STORED DATA section start
theorem wait_recoveryOuts :
    ((recoveryOuts s).map Out.wait).sum =
      3 * (s.par.tEn + s.par.tCmd) + s.par.tInit1 + s.par.tInit2 + s.par.tInit3 := by
  simp only [recoveryOuts, List.map_append, List.sum_append, wait_pulseOuts, List.map_singleton, List.sum_singleton,
    Out.wait]
  omega

theorem writes_requestOuts_init : ((requestOuts s .init).map Out.writes).sum = 24 := by
  simp [requestOuts, writes_recoveryOuts, writes_bytesOuts, length_bytesSent_init, Out.writes]

theorem wait_requestOuts_init :
    ((requestOuts s .init).map Out.wait).sum =
      12 * (s.par.tEn + s.par.tCmd) + s.par.tInit1 + s.par.tInit2 + s.par.tInit3 + s.par.tClear := by
  simp only [requestOuts, List.map_append, List.sum_append, wait_recoveryOuts, wait_pulseOuts, wait_bytesOuts,
    length_bytesSent_init, List.map_singleton, List.sum_singleton, Out.wait]
  omega

end

/-- Settles O20: the events split as the outputs `requestOuts` do, and an event counts as its output does. -/
theorem initEmitsFiftyTwoEvents : Obligations.InitEmitsFiftyTwoEvents := by
  refine ⟨fun s => ?_, rfl⟩
  obtain ⟨t, ht, hdrives⟩ := init_completes s
  obtain ⟨new, hnew, htr, -⟩ := hdrives.tr_buserr
  have hwrites : writeCount new = 24 := by rw [writeCount_eq_sum, hnew, writes_requestOuts_init]
  have hdelay := totalDelay_eq_sum new
  rw [hnew, wait_requestOuts_init] at hdelay
  obtain ⟨rest, last, rfl, hrest, hlast⟩ := List.map_eq_append_iff.mp hnew
  obtain ⟨front, sends, rfl, hfront, hsends⟩ := List.map_eq_append_iff.mp hrest
  obtain ⟨recovery, switch, rfl, hrecovery, hswitch⟩ := List.map_eq_append_iff.mp hfront
  have hrecoveryLen : recovery.length = 15 := (length_eq_of_map_outOf hrecovery).trans (length_recoveryOuts s)
  have hswitchLen : switch.length = 4 := (length_eq_of_map_outOf hswitch).trans (length_pulseOuts s _)
  have hsendsLen : sends.length = 32 := (length_eq_of_map_outOf hsends).trans (length_bytesOuts s .init)
  have hlastEq : last = [.d s.par.tClear] := by simpa [List.map_eq_cons_iff] using hlast
  refine ⟨t, recovery, switch, sends, last, ht, htr, hrecoveryLen, hswitchLen, hsendsLen, by rw [hlastEq]; rfl,
    hrecovery, hswitch, hlastEq, ?_, hwrites, hdelay⟩
  simp [hrecoveryLen, hswitchLen, hsendsLen, hlastEq]

end Sys2Proof.Machine

/-! Display, cursor and entry-mode requests (spec/42_display_commands.md): what each completes with (R160 to R176), and what
any sequence of them makes of the flag registers (R177). -/

namespace Sys2Proof.Machine

/-! ## CLEAR, HOME, SETPOS and the display shifts (R160 to R162, R171, R172) -/

/-- Settles O21: what `clear_completes` and `home_completes` say, with the outputs written out. -/
theorem clearAndHomeSendAndWait : Obligations.ClearAndHomeSendAndWait :=
  ⟨rfl, rfl, rfl, rfl, rfl, rfl, fun s => ⟨clear_completes s, home_completes s⟩⟩

/-- The address as a number: the sum of the column and the offset, modulo 256. -/
theorem ddramAddr_eq_ofNat (line col : Byte) :
    ddramAddr line col = BitVec.ofNat 8 ((col.toNat +
      ((if line.toNat % 2 = 1 then 0x40 else 0x00) + (if line.toNat / 2 % 2 = 1 then 0x14 else 0x00))) % 256) := by
  rw [ddramAddr, lineOffset_eq]
  split <;> split <;> bv_omega

/-- Settles O22: `exec_completes` for SETPOS, whose address is the one of `ddramAddr_eq_ofNat`. -/
theorem setposSendsDdramAddress : Obligations.SetposSendsDdramAddress := by
  refine ⟨rfl, fun line col s => ⟨rfl, ?_⟩⟩
  rw [← ddramAddr_eq_ofNat]
  exact exec_completes (.setpos line col) s

/-- Settles O25: what `exec_completes` says of the two requests, with the outputs written out. -/
theorem scrollRequestsSendShiftCommand : Obligations.ScrollRequestsSendShiftCommand :=
  ⟨rfl, rfl, fun s => ⟨exec_completes .scrollLeft s, exec_completes .scrollRight s⟩, rfl, rfl⟩

/-! ## The toggles of CTRL and ENTRY (R164 to R170, R173 to R176) -/

theorem displayControl_range {v : Byte} (h : v &&& 0xF8 = 0) :
    0x08 ≤ (0x08 ||| v).toNat ∧ (0x08 ||| v).toNat ≤ 0x0F := by
  have hkind : isDisplayControl (.command, 0x08 ||| v) = true := (displayControlByte_kind rfl h).1
  rw [isDisplayControl_command, decide_eq_true_iff] at hkind
  omega

theorem entryMode_range {v : Byte} (h : v &&& 0xFC = 0) :
    0x04 ≤ (0x04 ||| v).toNat ∧ (0x04 ||| v).toNat ≤ 0x07 := by
  have hkind : isEntryMode (.command, 0x04 ||| v) = true := (entryModeByte_kind rfl h).1
  rw [isEntryMode_command, decide_eq_true_iff] at hkind
  omega

/-- A request is a toggle of CTRL if it completes as one; the range then holds since the reserved bits stay 0. -/
theorem controlRequest_of_completes {i : Instr} {op value : Byte} {flag : Codes → Byte} {set : Bool}
    (hop : encode i = [op]) (hvalue : flag Config.codes = value)
    (hctrl : ∀ s : State, ctrlAfter s i = withFlag s.ctrl (flag s.par.codes) set)
    (hcompletes : ∀ s : State, Completes i s { s with ctrl := ctrlAfter s i, faults := preinitMark s }
      (sendOuts s (s.par.codes.displayControl ||| ctrlAfter s i) .command)) :
    ControlRequest i op flag value set := by
  refine ⟨hop, hvalue, rfl, fun s => ?_⟩
  rw [← hctrl s]
  exact ⟨hcompletes s, fun hc h => displayControl_range (ctrlAfter_reserved hc h i)⟩

/-- A request is a toggle of ENTRY if it completes as one; the range then holds since the reserved bits stay 0. -/
theorem entryRequest_of_completes {i : Instr} {op value : Byte} {flag : Codes → Byte} {set : Bool}
    (hop : encode i = [op]) (hvalue : flag Config.codes = value)
    (hentry : ∀ s : State, entryAfter s i = withFlag s.entry (flag s.par.codes) set)
    (hcompletes : ∀ s : State, Completes i s { s with entry := entryAfter s i, faults := preinitMark s }
      (sendOuts s (s.par.codes.entryModeSet ||| entryAfter s i) .command)) :
    EntryRequest i op flag value set := by
  refine ⟨hop, hvalue, rfl, fun s => ?_⟩
  rw [← hentry s]
  exact ⟨hcompletes s, fun hc h => entryMode_range (entryAfter_reserved hc h i)⟩

/-- Settles O24: each toggle completes with its flag set or cleared (`exec_completes`). -/
theorem displayTogglesUpdateAndSendCtrl : Obligations.DisplayTogglesUpdateAndSendCtrl :=
  ⟨controlRequest_of_completes rfl rfl (fun _ => rfl) (exec_completes .display),
    controlRequest_of_completes rfl rfl (fun _ => rfl) (exec_completes .nodisplay),
    controlRequest_of_completes rfl rfl (fun _ => rfl) (exec_completes .cursor),
    controlRequest_of_completes rfl rfl (fun _ => rfl) (exec_completes .nocursor),
    controlRequest_of_completes rfl rfl (fun _ => rfl) (exec_completes .blink),
    controlRequest_of_completes rfl rfl (fun _ => rfl) (exec_completes .noblink)⟩

/-- Settles O26: each entry-mode request completes with its flag set or cleared (`exec_completes`). -/
theorem entryRequestsUpdateAndSendEntry : Obligations.EntryRequestsUpdateAndSendEntry :=
  ⟨entryRequest_of_completes rfl rfl (fun _ => rfl) (exec_completes .leftToRight),
    entryRequest_of_completes rfl rfl (fun _ => rfl) (exec_completes .rightToLeft),
    entryRequest_of_completes rfl rfl (fun _ => rfl) (exec_completes .autoscroll),
    entryRequest_of_completes rfl rfl (fun _ => rfl) (exec_completes .noautoscroll)⟩

/-! ## What a sequence of requests makes of the flags (R177) -/

/-- A request that is not INIT and names no flag keeps the flag registers. -/
theorem flagsAfter_of_flagEffect_none (s : State) {i : Instr} (hinit : i ≠ .init) (hflag : flagEffect i = none) :
    ctrlAfter s i = s.ctrl ∧ entryAfter s i = s.entry ∧ funcAfter s i = s.func := by
  cases i with
  | init => exact absurd rfl hinit
  | display | nodisplay | cursor | nocursor | blink | noblink | leftToRight | rightToLeft | autoscroll | noautoscroll =>
    cases hflag
  | _ => exact ⟨rfl, rfl, rfl⟩

/-- Settles O55: the request completes (`exec_completes`) with the registers of `flagsAfter_of_flagEffect_none`. -/
theorem otherRequestsKeepFlags : Obligations.OtherRequestsKeepFlags := by
  intro i s hinit hflag
  obtain ⟨t, ht, hdrives⟩ := exec_completes i s
  obtain ⟨hctrl, hentry, hfunc⟩ := flagsAfter_of_flagEffect_none s hinit hflag
  have hk := hdrives.kept
  exact ⟨t, ht, hk.ctrl.trans hctrl, hk.entry.trans hentry, hk.func.trans hfunc⟩

/-- Where bit `n` of the flag is 1 exactly under `c`, it is set or cleared exactly under `c`. -/
theorem getLsbD_withFlag {flag : Byte} {n : Nat} {c : Prop} [Decidable c] (hn : n < 8)
    (hflag : flag.getLsbD n = decide c) (r : Byte) (set : Bool) :
    (withFlag r flag set).getLsbD n = if c then set else r.getLsbD n := by
  cases set with
  | true =>
    rw [withFlag, if_pos rfl, BitVec.getLsbD_or, hflag]
    by_cases hc : c <;> simp [hc]
  | false =>
    rw [withFlag, if_neg Bool.false_ne_true, BitVec.getLsbD_and, BitVec.getLsbD_not, hflag]
    by_cases hc : c <;> simp [hc, hn]

/-- The places of the flags of CTRL (R27, R101), numbered as in `flagEffect`. -/
theorem getLsbD_ctrlFlags : ∀ n < 3, Config.codes.displayOn.getLsbD n = decide (2 = n) ∧
    Config.codes.cursorOn.getLsbD n = decide (1 = n) ∧ Config.codes.blinkOn.getLsbD n = decide (0 = n) := by
  decide

/-- The places of the flags of ENTRY (R28, R101), numbered as in `flagEffect`. -/
theorem getLsbD_entryFlags : ∀ n < 2, Config.codes.leftToRight.getLsbD n = decide (9 = n + 8) ∧
    Config.codes.autoscroll.getLsbD n = decide (8 = n + 8) := by
  decide

/-- Each bit of CTRL after one request but INIT. -/
theorem getLsbD_ctrlAfter {s : State} (hc : s.par.coded) {i : Instr} (hinit : i ≠ .init) {n : Nat} (hn : n < 3) :
    (ctrlAfter s i).getLsbD n = lastEffect n [i] (s.ctrl.getLsbD n) := by
  obtain ⟨hdisplay, hcursor, hblink⟩ := getLsbD_ctrlFlags n hn
  rw [← hc] at hdisplay hcursor hblink
  have hn8 : n < 8 := by omega
  cases i with
  | init => exact absurd rfl hinit
  | display => exact getLsbD_withFlag hn8 hdisplay s.ctrl true
  | nodisplay => exact getLsbD_withFlag hn8 hdisplay s.ctrl false
  | cursor => exact getLsbD_withFlag hn8 hcursor s.ctrl true
  | nocursor => exact getLsbD_withFlag hn8 hcursor s.ctrl false
  | blink => exact getLsbD_withFlag hn8 hblink s.ctrl true
  | noblink => exact getLsbD_withFlag hn8 hblink s.ctrl false
  | leftToRight | rightToLeft | autoscroll | noautoscroll => exact (if_neg (by omega)).symm
  | _ => rfl

/-- Each bit of ENTRY after one request but INIT. -/
theorem getLsbD_entryAfter {s : State} (hc : s.par.coded) {i : Instr} (hinit : i ≠ .init) {n : Nat} (hn : n < 2) :
    (entryAfter s i).getLsbD n = lastEffect (n + 8) [i] (s.entry.getLsbD n) := by
  obtain ⟨hdirection, hautoscroll⟩ := getLsbD_entryFlags n hn
  rw [← hc] at hdirection hautoscroll
  have hn8 : n < 8 := by omega
  cases i with
  | init => exact absurd rfl hinit
  | leftToRight => exact getLsbD_withFlag hn8 hdirection s.entry true
  | rightToLeft => exact getLsbD_withFlag hn8 hdirection s.entry false
  | autoscroll => exact getLsbD_withFlag hn8 hautoscroll s.entry true
  | noautoscroll => exact getLsbD_withFlag hn8 hautoscroll s.entry false
  | _ => rfl

theorem lastEffect_cons (n : Nat) (i : Instr) (is : List Instr) (before : Bool) :
    lastEffect n (i :: is) before = lastEffect n is (lastEffect n [i] before) := rfl

theorem execAll_cons {i : Instr} {s t : State} (h : exec i s = .next t) (is : List Instr) :
    execAll (i :: is) s = execAll is t := by
  rw [execAll, h]

/-- Requests but INIT complete one after the other: each flag bit is what the last that named it made of it, and the
reserved bits stay 0. -/
theorem execAll_flags {is : List Instr} (hinit : ∀ i ∈ is, i ≠ .init) {s : State} (hc : s.par.coded)
    (hctrl : s.ctrl &&& 0xF8 = 0) (hentry : s.entry &&& 0xFC = 0) :
    ∃ t, execAll is s = .next t ∧
      (∀ n, n < 3 → t.ctrl.getLsbD n = lastEffect n is (s.ctrl.getLsbD n)) ∧
      (∀ n, n < 2 → t.entry.getLsbD n = lastEffect (n + 8) is (s.entry.getLsbD n)) ∧
      t.ctrl &&& 0xF8 = 0 ∧ t.entry &&& 0xFC = 0 := by
  induction is generalizing s with
  | nil => exact ⟨s, rfl, fun _ _ => rfl, fun _ _ => rfl, hctrl, hentry⟩
  | cons i is ih =>
    obtain ⟨hi, his⟩ := List.forall_mem_cons.mp hinit
    obtain ⟨u, hu, hdrives⟩ := exec_completes i s
    have hk := hdrives.kept
    have huc : u.ctrl = ctrlAfter s i := hk.ctrl
    have hue : u.entry = entryAfter s i := hk.entry
    have hcu : u.par.coded := (congrArg Params.codes hk.par).trans hc
    have hctrlu : u.ctrl &&& 0xF8 = 0 := huc ▸ ctrlAfter_reserved hc hctrl i
    have hentryu : u.entry &&& 0xFC = 0 := hue ▸ entryAfter_reserved hc hentry i
    obtain ⟨t, ht, htc, hte, hreserved⟩ := ih his hcu hctrlu hentryu
    refine ⟨t, (execAll_cons hu is).trans ht, fun n hn => ?_, fun n hn => ?_, hreserved⟩
    · rw [htc n hn, huc, getLsbD_ctrlAfter hc hi hn, ← lastEffect_cons]
    · rw [hte n hn, hue, getLsbD_entryAfter hc hi hn, ← lastEffect_cons]

theorem getLsbD_baselineCtrl (p : Params) {n : Nat} (hn : n < 3) :
    (baselineCtrl p).getLsbD n = p.initCtrl.getLsbD n := by
  have hn8 : n < 8 := by omega
  rw [baselineCtrl, BitVec.getLsbD_setWidth, decide_eq_true hn8, Bool.true_and]

theorem getLsbD_baselineEntry (p : Params) {n : Nat} (hn : n < 2) :
    (baselineEntry p).getLsbD n = p.initEntry.getLsbD n := by
  have hn8 : n < 8 := by omega
  rw [baselineEntry, BitVec.getLsbD_setWidth, decide_eq_true hn8, Bool.true_and]

/-- Settles O54: INIT sets the baselines, and from there the history decides each bit (`execAll_flags`). -/
theorem toggleHistoryDeterminesFlags : Obligations.ToggleHistoryDeterminesFlags := by
  intro is s hc his
  have hinit : ∀ i ∈ is, i ≠ .init := fun i hi h => by
    have hsome := his i hi
    rw [h] at hsome
    cases hsome
  obtain ⟨u, hu, hdrives⟩ := init_completes s
  have hk := hdrives.kept
  have huc : u.ctrl = baselineCtrl s.par := hk.ctrl
  have hue : u.entry = baselineEntry s.par := hk.entry
  have hcu : u.par.coded := (congrArg Params.codes hk.par).trans hc
  obtain ⟨t, ht, htc, hte, hreserved⟩ := execAll_flags hinit hcu (huc ▸ baselineCtrl_reserved s.par)
    (hue ▸ baselineEntry_reserved s.par)
  refine ⟨t, (execAll_cons hu is).trans ht, fun n hn => ?_, fun n hn => ?_, hreserved⟩
  · rw [htc n hn, huc, getLsbD_baselineCtrl s.par hn]
  · rw [hte n hn, hue, getLsbD_baselineEntry s.par hn]

end Sys2Proof.Machine

/-! Glyph programming and character data (spec/43_data_and_glyphs.md): what CREATECHAR, WRITE and PRINTSTR complete with (R200
to R202), and how a character of PRINTSTR executes (R203). -/

namespace Sys2Proof.Machine

/-- The CGRAM address as a number: eight rows to a slot, the slot modulo 8. -/
theorem cgramAddr_eq_ofNat (slot : Byte) : cgramAddr slot = BitVec.ofNat 8 (slot.toNat % 8 * 8) := by
  have hmask : (slot &&& 0x07).toNat = slot.toNat % 8 := by
    rw [BitVec.toNat_and]
    exact Nat.and_two_pow_sub_one_eq_mod slot.toNat 3
  apply BitVec.eq_of_toNat_eq
  rw [cgramAddr, BitVec.toNat_shiftLeft, hmask, Nat.shiftLeft_eq, BitVec.toNat_ofNat]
STORED DATA section end
▶ _EXERCISE DETAILS_
Where does the word "hdirection" occur in the records? Return every line that holds it.

▶ _ANSWER SECTION_
  obtain ⟨hdirection, hautoscroll⟩ := getLsbD_entryFlags n hn
  rw [← hc] at hdirection hautoscroll
  | leftToRight => exact getLsbD_withFlag hn8 hdirection s.entry true
  | rightToLeft => exact getLsbD_withFlag hn8 hdirection s.entry false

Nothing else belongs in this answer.